#### [Problem]
In full and without deviation, write out the entries that follow.

#### [Data for the task]

-- ==== Sys2Proof/Certificates/Slice0/Obligations.lean ====
section
/-! DEFINITION. The statements for the provers, from the numbered rules of the spec. -/

section
open Sys2Proof Sys2Proof.Machine

/-- R119: the results of the register-register operations; shifts and rotates use bits 5:0 of b. -/
def Obligations.ScalarLogic : Prop := ∀ (g : Guard) (d a b : Code),
  CompletesS (.mov g d a) 1 d (fun u => u.rdS a) ∧
  CompletesS (.add g d a b) 1 d (fun u => BitVec.ofNat 64 ((u.rdS a).toNat + (u.rdS b).toNat)) ∧
  CompletesS (.sub g d a b) 1 d (fun u => BitVec.ofInt 64 ((u.rdS a).toInt - (u.rdS b).toInt)) ∧
  CompletesS (.and g d a b) 1 d (fun u => u.rdS a &&& u.rdS b) ∧
  CompletesS (.or g d a b) 1 d (fun u => u.rdS a ||| u.rdS b) ∧
  CompletesS (.xor g d a b) 1 d (fun u => u.rdS a ^^^ u.rdS b) ∧
  CompletesS (.andn g d a b) 1 d (fun u => u.rdS a &&& ~~~u.rdS b) ∧
  CompletesS (.shl g d a b) 1 d (fun u => BitVec.ofNat 64 ((u.rdS a).toNat * 2 ^ ((u.rdS b).toNat % 64))) ∧
  CompletesS (.shr g d a b) 1 d (fun u => BitVec.ofNat 64 ((u.rdS a).toNat / 2 ^ ((u.rdS b).toNat % 64))) ∧
  CompletesS (.sar g d a b) 1 d (fun u => BitVec.ofInt 64 ((u.rdS a).toInt / 2 ^ ((u.rdS b).toNat % 64))) ∧
  CompletesS (.rotl g d a b) 1 d (fun u => (u.rdS a <<< ((u.rdS b).toNat % 64)) ||| (u.rdS a >>> (64 - (u.rdS b).toNat % 64))) ∧
  CompletesS (.clz g d a) 1 d
    (fun u => BitVec.ofNat 64 ((List.range 64).takeWhile fun i => !(u.rdS a).getLsbD (63 - i)).length) ∧
  CompletesS (.popc g d a) 1 d (fun u => BitVec.ofNat 64 ((List.range 64).map fun i => ((u.rdS a).getLsbD i).toNat).sum) ∧
  CompletesS (.min g d a b) 1 d (fun u => BitVec.ofInt 64 (min (u.rdS a).toInt (u.rdS b).toInt)) ∧
  CompletesS (.max g d a b) 1 d (fun u => BitVec.ofInt 64 (max (u.rdS a).toInt (u.rdS b).toInt)) ∧
  CompletesS (.minu g d a b) 1 d (fun u => BitVec.ofNat 64 (min (u.rdS a).toNat (u.rdS b).toNat)) ∧
  CompletesS (.maxu g d a b) 1 d (fun u => BitVec.ofNat 64 (max (u.rdS a).toNat (u.rdS b).toNat))

/-- R120: MUL, MULH and MULHU. -/
def Obligations.ScalarMultiply : Prop := ∀ (g : Guard) (d a b : Code),
  CompletesS (.mul g d a b) 3 d (fun u => BitVec.ofNat 64 ((u.rdS a).toNat * (u.rdS b).toNat)) ∧
  CompletesS (.mulh g d a b) 3 d (fun u => BitVec.ofInt 64 ((u.rdS a).toInt * (u.rdS b).toInt / 2 ^ 64)) ∧
  CompletesS (.mulhu g d a b) 3 d (fun u => BitVec.ofNat 64 ((u.rdS a).toNat * (u.rdS b).toNat / 2 ^ 64))

/-- R121: DIVS and DIVU. -/
def Obligations.ScalarDivide : Prop := ∀ (s : State) (g : Guard) (d a b : Code),
  (s.runs (.divs g d a b) = true → s.divBusy = false →
    let u := s.entered (.divs g d a b)
    let x := u.rdS a
    let y := u.rdS b
    let busy := u.modCurCore fun k => { k with divBusy := NMap.set k.divBusy u.alu (k.ccyc + 18) }
    (y = 0 → u.cur.rnd.getLsbD 4 = true → exec (.divs g d a b) s = u.raise fDIVZ x 0) ∧
    (y = 0 → u.cur.rnd.getLsbD 4 = false → exec (.divs g d a b) s = .next (busy.putS 18 cDZ d 0)) ∧
    (y ≠ 0 → exec (.divs g d a b) s =
      .next (busy.putS 18 (if x.toInt = -2 ^ 63 ∧ y.toInt = -1 then cDIVOVF else 0) d (BitVec.ofInt 64 (x.toInt.tdiv y.toInt))))) ∧
  (s.runs (.divu g d a b) = true → s.divBusy = false →
    let u := s.entered (.divu g d a b)
    let x := u.rdS a
    let y := u.rdS b
    let busy := u.modCurCore fun k => { k with divBusy := NMap.set k.divBusy u.alu (k.ccyc + 18) }
    (y = 0 → u.cur.rnd.getLsbD 4 = true → exec (.divu g d a b) s = u.raise fDIVZ x 0) ∧
    (y = 0 → u.cur.rnd.getLsbD 4 = false → exec (.divu g d a b) s = .next (busy.putS 18 cDZ d 0)) ∧
    (y ≠ 0 → exec (.divu g d a b) s = .next (busy.putS 18 0 d (BitVec.ofNat 64 (x.toNat / y.toNat))))) ∧
  (s.guardOff (.divs g d a b) = true → s.divBusy = false → exec (.divs g d a b) s = .next s) ∧
  (s.guardOff (.divu g d a b) = true → s.divBusy = false → exec (.divu g d a b) s = .next s) ∧
  (s.divBusy = true → exec (.divs g d a b) s = s.illegal ∧ exec (.divu g d a b) s = s.illegal)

#### [Answer for the task]
-- ==== Sys2Proof/Certificates/Slice0/Obligations.lean ====
section
/-! DEFINITION. The statements for the provers, from the numbered rules of the spec. -/

section
open Sys2Proof Sys2Proof.Machine

/-- R119: the results of the register-register operations; shifts and rotates use bits 5:0 of b. -/
def Obligations.ScalarLogic : Prop := ∀ (g : Guard) (d a b : Code),
  CompletesS (.mov g d a) 1 d (fun u => u.rdS a) ∧
  CompletesS (.add g d a b) 1 d (fun u => BitVec.ofNat 64 ((u.rdS a).toNat + (u.rdS b).toNat)) ∧
  CompletesS (.sub g d a b) 1 d (fun u => BitVec.ofInt 64 ((u.rdS a).toInt - (u.rdS b).toInt)) ∧
  CompletesS (.and g d a b) 1 d (fun u => u.rdS a &&& u.rdS b) ∧
  CompletesS (.or g d a b) 1 d (fun u => u.rdS a ||| u.rdS b) ∧
  CompletesS (.xor g d a b) 1 d (fun u => u.rdS a ^^^ u.rdS b) ∧
  CompletesS (.andn g d a b) 1 d (fun u => u.rdS a &&& ~~~u.rdS b) ∧
  CompletesS (.shl g d a b) 1 d (fun u => BitVec.ofNat 64 ((u.rdS a).toNat * 2 ^ ((u.rdS b).toNat % 64))) ∧
  CompletesS (.shr g d a b) 1 d (fun u => BitVec.ofNat 64 ((u.rdS a).toNat / 2 ^ ((u.rdS b).toNat % 64))) ∧
  CompletesS (.sar g d a b) 1 d (fun u => BitVec.ofInt 64 ((u.rdS a).toInt / 2 ^ ((u.rdS b).toNat % 64))) ∧
  CompletesS (.rotl g d a b) 1 d (fun u => (u.rdS a <<< ((u.rdS b).toNat % 64)) ||| (u.rdS a >>> (64 - (u.rdS b).toNat % 64))) ∧
  CompletesS (.clz g d a) 1 d
    (fun u => BitVec.ofNat 64 ((List.range 64).takeWhile fun i => !(u.rdS a).getLsbD (63 - i)).length) ∧
  CompletesS (.popc g d a) 1 d (fun u => BitVec.ofNat 64 ((List.range 64).map fun i => ((u.rdS a).getLsbD i).toNat).sum) ∧
  CompletesS (.min g d a b) 1 d (fun u => BitVec.ofInt 64 (min (u.rdS a).toInt (u.rdS b).toInt)) ∧
  CompletesS (.max g d a b) 1 d (fun u => BitVec.ofInt 64 (max (u.rdS a).toInt (u.rdS b).toInt)) ∧
  CompletesS (.minu g d a b) 1 d (fun u => BitVec.ofNat 64 (min (u.rdS a).toNat (u.rdS b).toNat)) ∧
  CompletesS (.maxu g d a b) 1 d (fun u => BitVec.ofNat 64 (max (u.rdS a).toNat (u.rdS b).toNat))

/-- R120: MUL, MULH and MULHU. -/
def Obligations.ScalarMultiply : Prop := ∀ (g : Guard) (d a b : Code),
  CompletesS (.mul g d a b) 3 d (fun u => BitVec.ofNat 64 ((u.rdS a).toNat * (u.rdS b).toNat)) ∧
  CompletesS (.mulh g d a b) 3 d (fun u => BitVec.ofInt 64 ((u.rdS a).toInt * (u.rdS b).toInt / 2 ^ 64)) ∧
  CompletesS (.mulhu g d a b) 3 d (fun u => BitVec.ofNat 64 ((u.rdS a).toNat * (u.rdS b).toNat / 2 ^ 64))

/-- R121: DIVS and DIVU. -/
def Obligations.ScalarDivide : Prop := ∀ (s : State) (g : Guard) (d a b : Code),
  (s.runs (.divs g d a b) = true → s.divBusy = false →
    let u := s.entered (.divs g d a b)
    let x := u.rdS a
    let y := u.rdS b
    let busy := u.modCurCore fun k => { k with divBusy := NMap.set k.divBusy u.alu (k.ccyc + 18) }
    (y = 0 → u.cur.rnd.getLsbD 4 = true → exec (.divs g d a b) s = u.raise fDIVZ x 0) ∧
    (y = 0 → u.cur.rnd.getLsbD 4 = false → exec (.divs g d a b) s = .next (busy.putS 18 cDZ d 0)) ∧
    (y ≠ 0 → exec (.divs g d a b) s =
      .next (busy.putS 18 (if x.toInt = -2 ^ 63 ∧ y.toInt = -1 then cDIVOVF else 0) d (BitVec.ofInt 64 (x.toInt.tdiv y.toInt))))) ∧
  (s.runs (.divu g d a b) = true → s.divBusy = false →
    let u := s.entered (.divu g d a b)
    let x := u.rdS a
    let y := u.rdS b
    let busy := u.modCurCore fun k => { k with divBusy := NMap.set k.divBusy u.alu (k.ccyc + 18) }
    (y = 0 → u.cur.rnd.getLsbD 4 = true → exec (.divu g d a b) s = u.raise fDIVZ x 0) ∧
    (y = 0 → u.cur.rnd.getLsbD 4 = false → exec (.divu g d a b) s = .next (busy.putS 18 cDZ d 0)) ∧
    (y ≠ 0 → exec (.divu g d a b) s = .next (busy.putS 18 0 d (BitVec.ofNat 64 (x.toNat / y.toNat))))) ∧
  (s.guardOff (.divs g d a b) = true → s.divBusy = false → exec (.divs g d a b) s = .next s) ∧
  (s.guardOff (.divu g d a b) = true → s.divBusy = false → exec (.divu g d a b) s = .next s) ∧
  (s.divBusy = true → exec (.divs g d a b) s = s.illegal ∧ exec (.divu g d a b) s = s.illegal)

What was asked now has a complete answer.